As President Donald Trump uses trade tariffs as leverage for Nafta negotiations, an advisor explains why the domestic market is increasingly attractive for investors

Why trade war could mean bargains in local equities

President Donald Trump’s tactic of using the threat of trade tariffs to coerce Canada into a new Nafta deal means there could be bargains in the local equity market, according to one advisor.

Robert Luft, portfolio manager, Luft Financial, HollisWealth, says the prospect of a trade war over steel and aluminum exports, and the increased uncertainty over Nafta negotiations, means Canadian investors risk purchasing US equities at an all-time high while getting “destroyed” by the rising US dollar.

If the loonie continues to weaken and Trump’s strong-arm approach grinds down Canadian equities, Luft says investors should resist the kneejerk reaction to flee to the US markets.

He said: “As a Canadian, if you’re buying into these foreign markets, from an investor’s standpoint with your 75-cents dollar, you can have major problems down the road. When these commodities cycles change and all of sudden we’re back in favour and our dollar goes back up to parity, then what are you doing?”

He added: “You have to ask yourself, when everybody is crowding one trade, which is the US equity markets, perhaps you should be looking at deals domestically.

“If you are rebalancing, think of it this way: if you are taking some profits off your US equities at all-time highs during a rebalancing process, you’re getting more Canadian dollars now than you were a year ago and you’re picking up a Canadian stock market that nobody really wants, so you’re getting a fairly good dividend yield.

“Obviously, you might want to stay out of the way of too much oil and gas, and energy and commodities, because we all know how volatile they are. But if you are sticking to good large cap dividend players in Canada, the things that will benefit from rising interest rates, like insurance companies, I don’t think you are going to go too far wrong.”

Luft said the more Trump slays the Canadian commodities market, the more attractive they become to investors.
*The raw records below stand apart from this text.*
-- ==== Sys2Proof/Machine/Step.lean ====
section
/-! DEFINITION. One step of the machine: the block accepts the host's next action and carries it out to the end, or up to the reset that abandons it (41_reader_ops.md R150, 70_reset_and_hazards.md R220, R226). -/

namespace Sys2Proof.Machine

/-- One step.  With no action pending the block is idle and only its ports fall silent
(60_exceptions.md R205). -/
def step (s : State) : Host.Outcome State Fault Refusal :=
  match s.pending with
  | [] => .next (s.accept [])
  | .command code :: rest => exec (decodeCommand code) (s.accept rest)
  | .writeReg addr d :: rest => hostWrite addr d (s.accept rest)
  | .readReg addr :: rest => hostRead addr (s.accept rest)
  | .fill off bs :: rest => hostFill off bs (s.accept rest)
  | .rst :: rest => hostReset (s.accept rest)
  | .rstDuring code seen :: rest =>
    hostAbandon (exec (decodeCommand code) (s.accept rest)) seen (s.accept rest)

/-- The state in which the very next step runs the instruction whose bits, as spec/opcode_table.json
numbers them, are `w`: a command goes on the command port, a run under the cursor (log 16). -/
def State.withFetchWord (s : State) (nbits w : Nat) : State :=
  match tableLevel nbits w with
  | .command => { s with pending := .command (BitVec.ofNat 3 w) :: s.pending }
  | .stream => placeRun (tableBytes nbits w) s

end Sys2Proof.Machine
end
He said his firm has not made a tactical play into the sector other than a couple of large cap stocks, but the Vancouver-based advisor admitted the space is getting more interesting.
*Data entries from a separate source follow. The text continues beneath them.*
-- ==== Sys2Proof/Machine/Reference.lean ====
section
/-! DEFINITION. Functions of the spec that are no hardware and that its laws are stated against: the byte-at-a-time decode (40_codec.md R131) and the reference encoder (30_encoding.md R110, R111). -/

namespace Sys2Proof.Machine

/-- The loop of `RefDecode` (40_codec.md R131), at byte `i` with the value gathered so far, over at
most `fuel` bytes more; `total` is the length of the whole list. -/
def refDecodeLoop (total : Nat) : Nat → Nat → Nat → List Byte → Decoded
  | fuel + 1, i, value, b :: bs =>
    let value' := value ||| ((b &&& 0x7F).toNat <<< (7 * i))
    if b &&& 0x80 != 0 then .ok value' (i + 1) else refDecodeLoop total fuel (i + 1) value' bs
  | _, _, _, _ => if MAX_LEN ≤ total then .malformed .overlong else .malformed .truncated

/-- `RefDecode(bs)` (40_codec.md R131). -/
def refDecode (bs : List Byte) : Decoded := refDecodeLoop bs.length MAX_LEN 0 0 bs

/-- `EncLen(v)` (30_encoding.md R110), not defined for `v >= 2^42`: no value there
(93_implementation_defined.md U1). -/
def encLen (v : Nat) : Option Nat :=
  if v < 2 ^ 7 then some 1 else if v < 2 ^ 14 then some 2 else if v < 2 ^ 21 then some 3
  else if v < 2 ^ 28 then some 4 else if v < 2 ^ 35 then some 5 else if v < 2 ^ 42 then some 6
  else none

/-- The bytes `b_0 .. b_{k-1}` of `Enc(v)` for a length `k` (30_encoding.md R110). -/
def encBytes (v k : Nat) : List Byte :=
  (List.range k).map fun i =>
    let p := BitVec.ofNat 8 ((v >>> (7 * i)) &&& 0x7F)
    if i + 1 = k then p ||| 0x80 else p

/-- `Enc(v)` (30_encoding.md R110): partial as `EncLen` is (93_implementation_defined.md U1). -/
def enc (v : Nat) : Option (List Byte) := (encLen v).map (encBytes v)

/-- `EncSeq([v_1 .. v_n])` (30_encoding.md R111), where every `Enc(v_i)` is defined. -/
def encSeq : List Nat → Option (List Byte)
  | [] => some [0x80]
  | v :: vs => (enc v).bind fun e => (encSeq vs).map fun es => e ++ es

end Sys2Proof.Machine
end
He said: “If you are a classic Benjamin Graham disciple and you look at commodities in general, are they expensive right now or cheap? They’ve been destroyed. So how much cheaper do these things get? They don’t go to zero, so I think the commodities sector starts to look more and more interesting the more and more these things start to collaborate.

“You start to look at gold, base metals, you start to go, ok these have really been pummelled and this guy [Trump] is really helping that.”

Luft said that while canny investors and active advisors could find buying opportunities amid the volatility of a trade war, they will have to “play the companies and not the market”. For the domestic economy as a whole, though, he said the damage caused by Trump’s bully-boy tactics backs Canada into a corner.

He said: “The difficulty there is obviously if he gets protectionist, what people forget is it’s going to increase all the input costs of all those products and that’s going to be inflationary. If it’s inflationary and it raises the price of these goods, and decreases the demand for these goods, the repercussion could be if people buy less widgets, then those companies lay people off. So the end game is you get job losses.

“We’re an economy of 35 million, they’re 350 million. They know we have things that if dropped on one foot, it hurts. [Steel and aluminum] is what we export. They’re a massive, massive consumption of our export available goods.

“Who holds the power there? You can’t retaliate to your big brother when he’s ten times bigger than you. At the end of the day, you don’t play and you get whacked or you do what they say.”